16
«Я еще могу передумать».
Эта мысль крутилась в голове Мауры, когда она проходила процедуру регистрации. Когда снимала часы и прятала их вместе с сумочкой в шкафчик. В комнату свиданий запрещалось проносить драгоценности и бумажники, и она чувствовала себя голой без сумочки, лишенная удостоверения личности и всех пластиковых карточек, которые могли бы сообщить миру, кто она. Маура захлопнула дверцу шкафа, и металлический скрежет напомнил ей о том мире, в который ей предстояло вторгнуться: мире, где двери были на замке, а его обитатели коротали жизнь в камерах.
Маура надеялась, что свидание будет приватным, но, когда надзирательница провела ее в комнату, поняла, что ошиблась. Послеобеденные свидания начались часом раньше, и в комнате царил сущий хаос — шумели дети, громко кричали взрослые. Монеты звонко сыпались в торговый автомат, который выдавал завернутые в целлофан сандвичи, чипсы и шоколадки.
— Амальтею сейчас приведут, — сообщила надзирательница. — Почему бы вам пока не поискать свободное место?
Маура подошла к незанятому столу и села. Пластиковая поверхность была липкой от пролитого сока; она сложила руки на коленях и стала ждать. Сердце учащенно билось, в горле пересохло. «Первая реакция организма на стресс — „дерись или беги“, — подумала она. — Какого черта я так разнервничалась?»

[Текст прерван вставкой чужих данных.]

-- ==== Sys2Proof/Tests/Slice0.lean ====
section
/-! SUPPORT. The model's own tests: expected values are the spec's (the vector or rule is named), and
for every obligation with hypotheses a state that meets them all. -/

namespace Sys2Proof.Tests

open Sys2Proof.Machine

/-! ### States the tests start from -/

/-- A small engine: LENW 8, IN_CAP 200, OUT_CAP 220, an address map without overlap. -/
def tiny : Config :=
  { Config.reference with lenw := 8, inCap := 200, outCap := 220, inBase := 1000, outBase := 2000 }

/-- Bytes at the addresses from 0 on. -/
def cells (xs : List Byte) : Memory := (List.range xs.length).zip xs

/-- A tiny engine with an input, in a status, the host waiting. -/
def withInput (st : Status) (xs : List Byte) : State :=
  { State.reset with
    cfg := tiny
    regs := { State.reset.regs with status := st, inLen := xs.length }
    inp := cells xs }

/-- The host's next moves. -/
def scripted (ms : List HostMove) (s : State) : State := setScript ms s

/-- A running DECOMPRESS of `xs`, `out` produced, at `ip` in phase `p`. -/
def decAt (xs out : List Byte) (ip : Nat) (p : Phase) : State :=
  { withInput .busy xs with
    out := cells out
    olen := out.length
    dec := { State.reset.dec with ip := ip, phase := p } }

/-- The same inside LDEC's loop with `acc`. -/
def escAt (xs out : List Byte) (ip : Nat) (p : Phase) (acc : Nat) : State :=
  { decAt xs out ip p with lc := { acc := acc, b := 0#8, loop := .more } }

/-- The same with nibbles `l` and `m` latched. -/
def nibAt (xs out : List Byte) (ip : Nat) (p : Phase) (l m : Nibble) : State :=
  let s := decAt xs out ip p
  { s with dec := { s.dec with tok := joinNibbles l m, l := l, m := m } }

/-- The same at the start of a copy: lit_len or mat_len `n`, offset `o`. -/
def copyAt (xs out : List Byte) (ip : Nat) (p : Phase) (n : Nat) (o : Offset) : State :=
  let s := decAt xs out ip p
  { s with dec := { s.dec with litLen := n, matLen := n, left := n, off := o } }

/-- A running COMPRESS of `xs` at `cur`, literals from `anchor`, before a step. -/
def encAt (xs : List Byte) (cur anchor : Nat) (e : EncStep) : State :=
  { withInput .busy xs with
    unit := .enc
    enc := { State.reset.enc with cur := cur, anchor := anchor, mlimit := xs.length, step := e } }

/-- The same with a candidate, a match length and VERIFY's answer. -/
def candAt (xs : List Byte) (cur anchor : Nat) (e : EncStep) (c : Option Nat) (n : Nat) (hit : Bool) :
    State :=
  let s := encAt xs cur anchor e
  { s with enc := { s.enc with cand := c, mlen := n, hit := hit, key := 0x61616161 } }

/-- The result is a next state with a property. -/
def nextIs (r : Result) (p : State → Bool) : Bool :=
  match r with
  | .next t => p t
  | .fault _ => false
  | .refused _ => false

/-- A tiny idle engine with IN_LEN `n`. -/
def idleWith (n : Nat) : State :=
  { withInput .idle [] with regs := { State.reset.regs with inLen := n } }

/-- Five bytes 61. -/
def fiveA : List Byte := [0x61#8, 0x61#8, 0x61#8, 0x61#8, 0x61#8]

/-! ### Well-formedness: an ill-formed term for each check -/

/-- R111: M below 15 in TOK.XS. -/
theorem test_illFormed_tokXS : (Instr.tokXS 15#4).wellFormed = false := by decide

/-- R111: L below 15 in TOK.SX. -/
theorem test_illFormed_tokSX : (Instr.tokSX 15#4).wellFormed = false := by decide

/-- R111: L below 15 in TOK.SS. -/
theorem test_illFormed_tokSS_high : (Instr.tokSS 15#4 0#4).wellFormed = false := by decide

/-- R111: M below 15 in TOK.SS. -/
theorem test_illFormed_tokSS_low : (Instr.tokSS 0#4 15#4).wellFormed = false := by decide

/-- R102: v below 255 in ESC.STOP. -/
theorem test_illFormed_escStop : (Instr.escStop 255#8).wellFormed = false := by decide

/-- R112: 1, 2 and 3 are not CMD.NOP. -/
theorem test_illFormed_cmdNop :
    (Instr.cmdNop 1#8).wellFormed = false ∧ (Instr.cmdNop 2#8).wellFormed = false ∧
      (Instr.cmdNop 3#8).wellFormed = false := by decide

/-- The largest operands that are well formed. -/
theorem test_wellFormed_edges :
    (Instr.tokSS 14#4 14#4).wellFormed = true ∧ (Instr.escStop 254#8).wellFormed = true ∧
      (Instr.cmdNop 4#8).wellFormed = true ∧ (Instr.cmdNop 255#8).wellFormed = true := by decide

/-! ### Decoding: a word of every row, its bits as R111, R104 and R112 print them -/

theorem test_decode_tokXX : decode .token [0b11111111#8] = .ok .tokXX [] := by decide

theorem test_decode_tokXS : decode .token [0b11111110#8] = .ok (.tokXS 14#4) [] := by decide

theorem test_decode_tokSX : decode .token [0b00011111#8] = .ok (.tokSX 1#4) [] := by decide

/-- A high nibble is the literal length, a low nibble the match length (R101). -/
theorem test_decode_tokSS : decode .token [0b00010110#8] = .ok (.tokSS 1#4 6#4) [] := by decide

theorem test_decode_escCont : decode .escape [0b11111111#8] = .ok .escCont [] := by decide

theorem test_decode_escStop : decode .escape [0b11111110#8] = .ok (.escStop 254#8) [] := by decide

theorem test_decode_lit : decode .literal [0b01100001#8] = .ok (.lit 0x61#8) [] := by decide

/-- R177: the bytes 00 01 are 256: the second is the high one. -/
theorem test_decode_offset :
    decode .offset [0b00000000#8, 0b00000001#8] = .ok (.offset 256#16) [] := by decide

theorem test_decode_cmdNop : decode .command [0b00000000#8] = .ok (.cmdNop 0#8) [] := by decide

/-- R112: a reserved value acts as CMD.NOP. -/
theorem test_decode_reserved : decode .command [0b00000100#8] = .ok (.cmdNop 4#8) [] := by decide

theorem test_decode_startDecompress :
    decode .command [0b00000001#8] = .ok .cmdStartDecompress [] := by decide

theorem test_decode_startCompress :
    decode .command [0b00000010#8] = .ok .cmdStartCompress [] := by decide

theorem test_decode_clear : decode .command [0b00000011#8] = .ok .cmdClear [] := by decide

/-- R165: one byte is no offset. -/
theorem test_decode_halfOffset : decode .offset [0x01#8] = .rejected .halfOffset := by decide

/-! ### Words of the opcode table, decoded and run as the first instruction after reset (log 4, 5) -/

theorem test_tableWords :
    decodeTableWord 8 0xFF = some .tokXX ∧ decodeTableWord 8 0xF0 = some (.tokXS 0#4) ∧
      decodeTableWord 8 0x0F = some (.tokSX 0#4) ∧ decodeTableWord 8 0x16 = some (.tokSS 1#4 6#4) ∧
      decodeTableWord 16 0x1234 = some (.offset 0x1234#16) ∧
      decodeTableWord 8 0 = some (.cmdNop 0#8) ∧ decodeTableWord 8 1 = some .cmdStartDecompress ∧
      decodeTableWord 8 2 = some .cmdStartCompress ∧ decodeTableWord 8 3 = some .cmdClear := by
  decide

theorem test_fetch_token :
    nextIs (step (State.reset.withFetchWord 8 0xFF)) (fun t =>
      t.dec.tok == 0xFF#8 && t.dec.ip == 1 && t.dec.phase == .litLen) = true := by decide

/-- Nothing has been produced after reset, so every offset is BAD_OFFSET (V15). -/
theorem test_fetch_offset :
    nextIs (step (State.reset.withFetchWord 16 0x0001)) (fun t =>
      t.dec.off == 1#16 && t.dec.ip == 2 && t.regs.cause == .badOffset) = true := by decide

Она встала и подошла к умывальнику. Наполнила водой пластиковый стакан и залпом осушила его. Но в горле все равно было сухо. Такую жажду нельзя утолить водой; жажда, учащенный пульс, потливость ладоней — тот же самый рефлекс, подготовка организма к неминуемой угрозе. «Расслабься, расслабься. Ты встретишься с ней, скажешь несколько слов, удовлетворишь свое любопытство и уйдешь. Какие сложности?» Она смяла стаканчик, обернулась и застыла на месте.
Дверь как раз открылась, и в комнату вошла женщина — спина прямая, плечи расправлены, подбородок горделиво вскинут. Ее взгляд выделил из толпы Мауру и на мгновение остановился на ней. Но стоило Мауре подумать: «Это она», как женщина отвернулась и с улыбкой раскрыла объятия, в которые устремился ребенок.
Маура смутилась, не зная, сесть ли ей или продолжать стоять. Дверь снова открылась, и надзирательница, с которой она говорила ранее, за руку ввела в помещение женщину. Она не шла, а едва волочила ноги по полу; ссутулившись, она все время смотрела под ноги, как будто что-то искала на полу. Надзирательница подвела ее к столу Мауры и, выдвинув стул, усадила.
— Вот, Амальтея. Эта дама пришла к тебе на свидание. Почему бы тебе не поболтать с ней, а?
Амальтея по-прежнему не поднимала головы, уставившись на поверхность стола. Спутанные пряди волос сальным занавесом спадали ей на лицо. Густо испещренные сединой, они явно когда-то были черными. «Как у меня, — подумала Маура. — Как у Анны».
Надзирательница пожала плечами и посмотрела на Мауру.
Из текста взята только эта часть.